A Visit to Tuscany and a Medical Conference
Dear readers (now including former Bernardians of spring 2008),
As promised, I wanted to share a little bit of my travels after my time at Bernardi in Rome. Immediately after finals, even while the group was still in the airplane, I began my plans for a study break in the Tuscan region. So with a little planning on my part, and a lot of generosity on the parts of others, I found myself for 4 days in a small apartment in the city of Castagneto Carducci which was just a short walk from the ocean. I have to say, the pace of the trip was quite slow and focused more on leisurely reading on the beach than it did of sight-seeing, but I did get to tour the vineyard of Michele Satta who makes some of the regions finest Bolgheri wines.

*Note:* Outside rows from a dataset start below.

/-! ### `complete` -/

@[simp] theorem complete_phase (v : Option ConfigValue) (d : Option Bytes) (s : State) : (complete v d s).phase = .res := rfl
@[simp] theorem complete_reqOp (v : Option ConfigValue) (d : Option Bytes) (s : State) : (complete v d s).reqOp = s.reqOp := rfl
@[simp] theorem complete_reqNs (v : Option ConfigValue) (d : Option Bytes) (s : State) : (complete v d s).reqNs = s.reqNs := rfl
@[simp] theorem complete_reqAddr (v : Option ConfigValue) (d : Option Bytes) (s : State) : (complete v d s).reqAddr = s.reqAddr := rfl
@[simp] theorem complete_reqVal (v : Option ConfigValue) (d : Option Bytes) (s : State) : (complete v d s).reqVal = s.reqVal := rfl
@[simp] theorem complete_txq (v : Option ConfigValue) (d : Option Bytes) (s : State) : (complete v d s).txq = s.txq := rfl
@[simp] theorem complete_ck (v : Option ConfigValue) (d : Option Bytes) (s : State) : (complete v d s).ck = s.ck := rfl
@[simp] theorem complete_rxst (v : Option ConfigValue) (d : Option Bytes) (s : State) : (complete v d s).rxst = s.rxst := rfl
@[simp] theorem complete_rxbuf (v : Option ConfigValue) (d : Option Bytes) (s : State) : (complete v d s).rxbuf = s.rxbuf := rfl
@[simp] theorem complete_resStatus (v : Option ConfigValue) (d : Option Bytes) (s : State) : (complete v d s).resStatus = statusCode .ok := rfl
@[simp] theorem complete_resValue (v : Option ConfigValue) (d : Option Bytes) (s : State) : (complete v d s).resValue = v := rfl
@[simp] theorem complete_resData (v : Option ConfigValue) (d : Option Bytes) (s : State) : (complete v d s).resData = d := rfl
@[simp] theorem complete_connected (v : Option ConfigValue) (d : Option Bytes) (s : State) : (complete v d s).connected = s.connected := rfl
@[simp] theorem complete_verCache (v : Option ConfigValue) (d : Option Bytes) (s : State) : (complete v d s).verCache = s.verCache := rfl
@[simp] theorem complete_offers (v : Option ConfigValue) (d : Option Bytes) (s : State) : (complete v d s).offers = s.offers := rfl
@[simp] theorem complete_txAnswers (v : Option ConfigValue) (d : Option Bytes) (s : State) : (complete v d s).txAnswers = s.txAnswers := rfl
@[simp] theorem complete_sent (v : Option ConfigValue) (d : Option Bytes) (s : State) : (complete v d s).sent = s.sent := rfl
@[simp] theorem complete_rx (v : Option ConfigValue) (d : Option Bytes) (s : State) : (complete v d s).rx = s.rx := rfl
@[simp] theorem complete_takes (v : Option ConfigValue) (d : Option Bytes) (s : State) : (complete v d s).takes = s.takes := rfl
@[simp] theorem complete_results (v : Option ConfigValue) (d : Option Bytes) (s : State) : (complete v d s).results = s.results := rfl
@[simp] theorem complete_resets (v : Option ConfigValue) (d : Option Bytes) (s : State) : (complete v d s).resets = s.resets := rfl
@[simp] theorem complete_bench (v : Option ConfigValue) (d : Option Bytes) (s : State) : (complete v d s).bench = s.bench := rfl
@[simp] theorem complete_unitOut (v : Option ConfigValue) (d : Option Bytes) (s : State) : (complete v d s).unitOut = s.unitOut := rfl
@[simp] theorem complete_free (v : Option ConfigValue) (d : Option Bytes) (s : State) : (complete v d s).free = s.free := rfl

Tuscany has some of the beautiful countryside I have ever seen in my life, with a sunset where the green rolling hills and the pinks in the sky crash together and fall over the horizon of the Mediterranean in a way which no doubt inspired the poetry of Carducci. The Tuscan region is full of small cities which are off the beaten track which was a nice break from the tourist hubbub of Rome. The break had appeared long enough on the calendar, but in reality passed all too quickly.
Finishing my time in Rome, I attended the American Academy of Fertility Care Professionals (AAFCP), a Catholic medical conference focusing on novel fertility treatments and surgeries which are in line with the teachings of the Catholic Church and the encyclical Humanae Vitae, material I had studied in my Catholic Studies courses that very semester. For me, the conference was a breath of fresh air, both because it provided concrete procedures in medicine grounded in Church teaching and because the conference stimulated the synopsizes containing my previous biochemistry studies which had gone dormant. The conference helped me realize how much of love the sciences, but also, how valuable this semester has been by providing an education which will shape both the way in which I will do medical school and the way I hope to practice medicine. (*Future Rome student tip: If you are interested in double majoring with Catholic studies, start planning early, especially if your other major is not going have many overlapping classes, as is the case is most sciences).